Political chatterers are talking about
this piece by a former GOPer congressional staffer Mike Lofgren. He takes aim at both parties but in particular the GOP, which he has quit because he doesn't want to be a member of a cult. I'll have more to say about this article later. But responding to the part of Lofgren's analysis that says that the GOP has been totally captured by a Rabid Religious Right faction,
Andrew Sullivan wrote the following:
That too is my view: that the GOP, deep down, is behaving as a religious movement, not as a political party, and a radical religious movement at that. Lofgren sees the "Prosperity Gospel" as a divine blessing for personal enrichment and minimal taxation (yes, that kind of Gospel is compatible with Rand, just not compatible with the actual Gospels); for military power (with a major emphasis on the punitive, interventionist God of the Old Testament); and for radical change and contempt for existing institutions (as a product of End-Times thinking, intensified after 9/11).
His conclusion:
If you ask why I remain such a strong Obama supporter, it is because I see him as that rare individual able to withstand the zeal without becoming a zealot in response, and to overcome the recklessness of pure religious ideology with pragmatism, civility and reason. That's why they fear and loathe him. Not because his policies are not theirs'. But because his temperament is their nemesis. If he defeats them next year, they will break, because their beliefs are so brittle, but will then reform, along Huntsman-style lines. If they defeat him, I fear we will no longer be participating in a civil conversation, however fraught, but in a civil war."

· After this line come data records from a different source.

theorem afterSend_passed (r : LdRun) (m n : Nat) (p q : Place) (c : Command) (s : State) :
    afterSend ((r.passed m p).passed n q) c s = afterSend (r.passed (m + n) p) c s := by
  unfold afterSend
  cases hop : r.op <;> simp [LdRun.passed, LdRun.goTo, LdRun.startPoll, hop, Nat.add_assoc]

theorem afterPhase_goTo (r : LdRun) (p : Place) (c : Command) (g : Nat) (ph : Phase) (s : State) :
    afterPhase (r.goTo p) c g ph s = afterPhase r c g ph s := by
  unfold afterPhase
  simp only [afterSend_goTo]
  rfl

/-- After the last phase of a group the next group starts. -/
theorem afterPhase_more {n : Nat} {p : Place} (hg : g + 1 < (sentNibbles w.cfg c).length) :
    afterPhase (r.passed n p) c g .three w = Machine.setRun (r.passed n (.phase (g + 1) .one)) w :=
  if_pos hg

/-- After the last phase of the last group the command has been sent. -/
theorem afterPhase_last (hg : (sentNibbles w.cfg c).length = g + 1) : afterPhase r c g .three w = afterSend r c w :=
  if_neg (by omega)

/-- A phase of any command, with its delay if it has one. -/
theorem UnderWay.steps_phase {b : Byte} (hb : b = pack s.cfg nib c.rs false ph.enable)
    (h : UnderWay s b1 b2 es (proceeds v (phaseEvents s.cfg c b) ++ rest) t) (hr : t.seqLd = .active r)
    (hp : r.place = .phase g ph) (hn : r.nibble s.cfg g = some (c, nib)) :
    ∃ w, steps (phaseEvents s.cfg c b).length t = .next (resumeHost (afterPhase r.counted c g ph w)) ∧
      UnderWay s b1 b2 (es ++ phaseEvents s.cfg c b) rest w ∧ SameBus (writeAll [b] t) w := by
  subst hb
  have hbus := fun rest' => (sameBus_openStep rest' t).busWrite (pack s.cfg nib c.rs false ph.enable)
    (pack s.cfg nib c.rs false ph.enable) v
  cases hs : spaced c with
  | false =>
    simp only [phaseEvents, hs, proceeds] at h ⊢
    have h₁ := h.step_write hr hp hn rfl
    rw [hs, if_neg Bool.false_ne_true] at h₁
    exact ⟨_, steps_succ_of_step h₁, h.openStep.busWrite _ v, hbus _⟩
  | true =>
    simp only [phaseEvents, hs, proceeds] at h ⊢
    have h₁ := h.step_write hr hp hn rfl
    rw [hs, if_pos rfl] at h₁
    have u₁ := (h.openStep.busWrite (pack s.cfg nib c.rs false ph.enable) v).setRun (r.counted.goTo (.gap g ph))
    have h₂ := u₁.step_gap rfl rfl hn
    rw [afterPhase_goTo] at h₂
    have u₂ := u₁.openStep.delay s.cfg.tPhaseUs
    rw [List.append_assoc] at u₂
    exact ⟨_, (steps_succ_of_step h₁).trans (steps_succ_of_step h₂), u₂,
      (((hbus _).trans (sameBus_setRun _ _)).trans (sameBus_openStep _ _)).trans (sameBus_delay _ _)⟩

/-! #### One nibble group, and all of them -/

/-- A nibble group of any command: three phases, then what follows the last (rule R82). -/
theorem UnderWay.steps_nibble (h : UnderWay s b1 b2 es (proceeds v (groupEvents s.cfg c nib) ++ rest) t)
    (hr : t.seqLd = .active r) (hp : r.place = .phase g .one) (hn : r.nibble s.cfg g = some (c, nib)) :
    ∃ w, steps (groupEvents s.cfg c nib).length t =
        .next (resumeHost (afterPhase (r.passed 3 (.phase g .three)) c g .three w)) ∧
      UnderWay s b1 b2 (es ++ groupEvents s.cfg c nib) rest w ∧
      SameBus (writeAll (nibbleGroup s.cfg nib c.rs false) t) w := by
  rw [groupEvents_eq, proceeds_append, proceeds_append, List.append_assoc, List.append_assoc] at h
  obtain ⟨w₁, h₁, u₁, k₁⟩ := h.steps_phase rfl hr hp hn
  obtain ⟨w₂, h₂, u₂, k₂⟩ := (u₁.setRun (r.passed 1 (.phase g .two))).steps_phase rfl rfl rfl hn
  obtain ⟨w₃, h₃, u₃, k₃⟩ := (u₂.setRun (r.passed 2 (.phase g .three))).steps_phase rfl rfl rfl hn
  refine ⟨w₃, ?_, ?_, ?_⟩
  · rw [groupEvents_eq, List.length_append, List.length_append]
    exact (steps_add _ _ _ _ h₁).trans ((steps_add _ _ _ _ h₂).trans h₃)
  · simpa [groupEvents_eq] using u₃
  · exact (k₁.andThen k₂).andThen k₃

theorem length_of_drop_eq_cons {α : Type} {l as : List α} {a : α} {n : Nat} (h : l.drop n = a :: as) :
    l.length = n + (as.length + 1) := by
  have hlen := congrArg List.length h
  simp only [List.length_drop, List.length_cons] at hlen
  omega

theorem nibble_of_drop_eq_cons {cfg : Config} {nibs : List Nibble} (hc : r.command cfg = some c)
    (h : (sentNibbles cfg c).drop g = nib :: nibs) : r.nibble cfg g = some (c, nib) :=
  nibble_eq_some.2 ⟨hc, by rw [← List.head?_drop, h]; rfl⟩

/-- The rest of a command from the first phase of a group on: each group in turn, then what follows the command. -/
theorem UnderWay.steps_nibbles (nib : Nibble) (nibs : List Nibble)
    (h : UnderWay s b1 b2 es (proceeds v ((nib :: nibs).flatMap (groupEvents s.cfg c)) ++ rest) t)
    (hr : t.seqLd = .active r) (hp : r.place = .phase g .one) (hc : r.command s.cfg = some c)
    (hleft : (sentNibbles s.cfg c).drop g = nib :: nibs) :
    ∃ w, steps ((nib :: nibs).flatMap (groupEvents s.cfg c)).length t =
        .next (resumeHost (afterSend (r.passed (3 * (nib :: nibs).length) (.phase g .one)) c w)) ∧
      UnderWay s b1 b2 (es ++ (nib :: nibs).flatMap (groupEvents s.cfg c)) rest w ∧
      SameBus (writeAll ((nib :: nibs).flatMap fun nib => nibbleGroup s.cfg nib c.rs false) t) w := by
  induction nibs generalizing nib g t r es with
  | nil =>
    rw [List.flatMap_singleton] at h ⊢
    obtain ⟨w, h₁, u, k⟩ := h.steps_nibble hr hp (nibble_of_drop_eq_cons hc hleft)
    rw [afterPhase_last (by rw [u.cfg, length_of_drop_eq_cons hleft]; rfl)] at h₁
    exact ⟨w, h₁, u, k⟩
  | cons nib' nibs ih =>
    rw [List.flatMap_cons, proceeds_append, List.append_assoc] at h
    obtain ⟨w₁, h₁, u₁, k₁⟩ := h.steps_nibble hr hp (nibble_of_drop_eq_cons hc hleft)
    rw [afterPhase_more (by rw [u₁.cfg, length_of_drop_eq_cons hleft, List.length_cons]; omega)] at h₁
    have hleft' : (sentNibbles s.cfg c).drop (g + 1) = nib' :: nibs := by rw [← List.tail_drop, hleft]; rfl
    obtain ⟨w₂, h₂, u₂, k₂⟩ := ih nib' (u₁.setRun (r.passed 3 (.phase (g + 1) .one))) rfl rfl hc hleft'
    refine ⟨w₂, ?_, ?_, k₁.andThen k₂⟩
    · rw [List.flatMap_cons, List.length_append, List.length_cons, Nat.mul_succ, Nat.add_comm _ 3,
        ← afterSend_passed]
      exact (steps_add _ _ _ _ h₁).trans h₂
    · rw [List.append_assoc] at u₂
      exact u₂

/-- `SEND` of any command under way (rules R142, R143, R155): one host step for each event, then what follows the
command; the peers have seen its bytes and nothing else. -/
theorem UnderWay.steps_sendEvents (h : UnderWay s b1 b2 es (proceeds v (sendEvents s.cfg c) ++ rest) t)
    (hr : t.seqLd = .active r) (hp : r.place = .phase 0 .one) (hc : r.command s.cfg = some c) :
    ∃ w, steps (sendEvents s.cfg c).length t =
        .next (resumeHost (afterSend (r.passed (busSequence s.cfg c).length (.phase 0 .one)) c w)) ∧
      UnderWay s b1 b2 (es ++ sendEvents s.cfg c) rest w ∧ SameBus (writeAll (busSequence s.cfg c) t) w := by
  obtain ⟨nib, hfirst⟩ := sentNibbles_head s.cfg c
  obtain ⟨nibs, hnibs⟩ := List.head?_eq_some_iff.1 (List.head?_eq_getElem?.trans hfirst)
  rw [sendEvents_eq, hnibs] at h
  rw [busSequence_length, busSequence, sendEvents_eq, hnibs]
  exact h.steps_nibbles nib nibs hr hp hc hnibs

/-- A bare `SEND` returns once the command has been sent (rule R142). -/
theorem afterSend_cmd (hop : r.op = .cmd c) : afterSend r c w = finishLd .ok w := by
  simp [afterSend, hop, LdOp.finalResult]

/-- `SEND` of a command issued by the free host, no transfer failing. -/
theorem steps_sendCommand (c : Command) (v : Byte) (rest : List Slot) (hf : HostFree s) :
    ∃ w, steps (sendEvents s.cfg c).length
        ((beginLd (.cmd c) s).scheduled (sendEvents s.cfg c).length (.ok v) rest) =
          .next (resumeHost (finishLd .ok w)) ∧
      UnderWay (beginLd (.cmd c) s) s.b1 s.b2 (sendEvents s.cfg c) rest w ∧
      SameBus (writeAll (busSequence s.cfg c) s) w := by
  obtain ⟨w, h, u, k⟩ := (underWay_scheduled (.cmd c) (sendEvents s.cfg c).length (.ok v) rest hf).steps_sendEvents
    (c := c) rfl rfl rfl
  rw [afterSend_cmd rfl] at h
  have hstart : SameBus s ((beginLd (.cmd c) s).scheduled (sendEvents s.cfg c).length (.ok v) rest) :=
    ⟨rfl, rfl, rfl, rfl⟩
  exact ⟨w, h, u, (hstart.writeAll _).trans k⟩

end

theorem exec_ofCommand (c : Command) (s : State) : exec (Instr.ofCommand c) s = sendCommand c s := by
  cases c <;> rfl

/-- A command is issued by its own row and by `LD.CMD` with its word (rules R66, R142). -/
theorem exec_send {s : State} {c : Command} {i : Instr} (hf : HostFree s)
    (hi : i = Instr.ofCommand c ∨ i = .ldCmd (c.word s.cfg.fsLayout) ∧ ∀ a, c = .setDDRAMAddress a → a < 128) :
    exec i s = .next (beginLd (.cmd c) s) := by
  rcases hi with rfl | ⟨rfl, hfits⟩
  · rw [exec_ofCommand]
    exact hostOperation_free _ hf
  · have hword := classify_word s.cfg.fsLayout c (c.addressFits_iff.2 hfits)
    have hgo := hostOperation_free (.next (beginLd (.cmd c) s)) hf
    simpa [exec, execLdCmd, hword] using hgo

/-- The last byte of a command: its lower nibble with Enable low (rules R82, R142). -/
theorem busSequence_getLast? (cfg : Config) (c : Command) :
    (busSequence cfg c).getLast? = some (pack cfg (lowerNibble (c.payload cfg.fsLayout)) c.rs false false) := by
  cases hrep : repeatUpper c <;> simp [busSequence, sentNibbles, nibbleGroup, hrep]

/-- Settles O33: both spellings issue the command, and its run leaves all but the sequencer, the result and the bus. -/
theorem sendWritesTheSequence : Obligations.SendWritesTheSequence := by
  intro s c i v rest hf hi
  obtain ⟨w, h, u, k⟩ := steps_sendCommand c v rest hf
  have hlines : w.lines = pack s.cfg (lowerNibble (c.payload s.cfg.fsLayout)) c.rs false false :=
    k.lines.trans (writeAll_lines s (busSequence_getLast? s.cfg c))
  refine ⟨_, _, exec_send hf hi, rfl, h, ?_⟩
  obtain ⟨-, q, l, d, n, rfl⟩ := u
  exact ⟨rfl, rfl, rfl, rfl, rfl, rfl, rfl, rfl, rfl, rfl, rfl, rfl, rfl, rfl, rfl, rfl, rfl, rfl, rfl, rfl, rfl, rfl,
    hlines⟩

/-- Settles O46: the repeated upper nibble sets the mode, and the pair after it is the command (rule R143). -/
theorem functionSetHandshake : Obligations.FunctionSetHandshake := by
  intro s n f v rest hf hdist hmode hbusy hlow
  obtain ⟨w, h, -, k⟩ := steps_sendCommand (.functionSet false n f) v rest hf
  have hctrl := k.ctrl_of_busSequence hdist hlow
  rw [latchAll_functionSet n f rfl hmode hbusy] at hctrl
  refine ⟨_, _, exec_send hf (.inl rfl), h, ?_⟩
  simp [hctrl]

/-- Settles O60: the command stores its byte at the address counter, which is a visible cell. -/
theorem writtenCharacterIsVisible : Obligations.WrittenCharacterIsVisible := by
  intro s row column b v rest hf hdist hin hwf hac
  obtain ⟨hmode, hhalf, -, hbusy, hlow⟩ := hin
  obtain ⟨w, h, -, k⟩ := steps_sendCommand (.writeData b) v rest hf
  have hctrl := k.ctrl_of_busSequence hdist hlow
  have hddram : w.ctrl.ddram = Memory.write s.ctrl.ddram (displayAddress row column) b := by
    rw [hctrl, latchAll_writeData_ddram rfl hmode hhalf hbusy, hac, displayAddress]
  exact ⟨_, _, exec_send hf (.inl rfl), h, fun row' column' =>
    visibleCharacter_write s _ row row' column column' b hwf hddram⟩

end Sys2Proof.Machine

/-! ### Display operations (spec 43_display_operations.md): the cursor map (rules R172, R195, R205) -/

namespace Sys2Proof.Machine

theorem cursorAddress_top {p : Byte} (h : p.toNat ≤ 15) : cursorAddress p = some p.toNat := if_pos h

theorem cursorAddress_bottom {p : Byte} (h16 : 16 ≤ p.toNat) (h31 : p.toNat ≤ 31) :
    cursorAddress p = some (0x40 + (p.toNat - 16)) := by
  rw [cursorAddress, if_neg (by omega), if_pos h31]

theorem cursorAddress_outside {p : Byte} (h : 32 ≤ p.toNat) : cursorAddress p = none := by
  rw [cursorAddress, if_neg (by omega), if_neg (by omega)]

This is not the only reason I remain a strong Obama supporter, but it is certainly an important one. I think Sullivan is exactly right about Obama and about 2012. The leading GOPer presidential candidate at the moment is Cowboy Rick Perry, the perfect combination of a
corrupt big money pol and RRR zealot. With any GOPer nominee, this looks like it's going to be a Goldwater kind of year for the GOP, on steroids. If the election doesn't have the same resounding result as 1964, I believe Sullivan's fear is well founded.
A set of politicians and lawmakers who deliberately set out to drive America to the bottom could not conceive of a better set of policies than are currently being advocated and engineered by the GOP. The future is going to be tough no matter who is President. But with Rick Perry or his RRR ilk, it's going to be hell.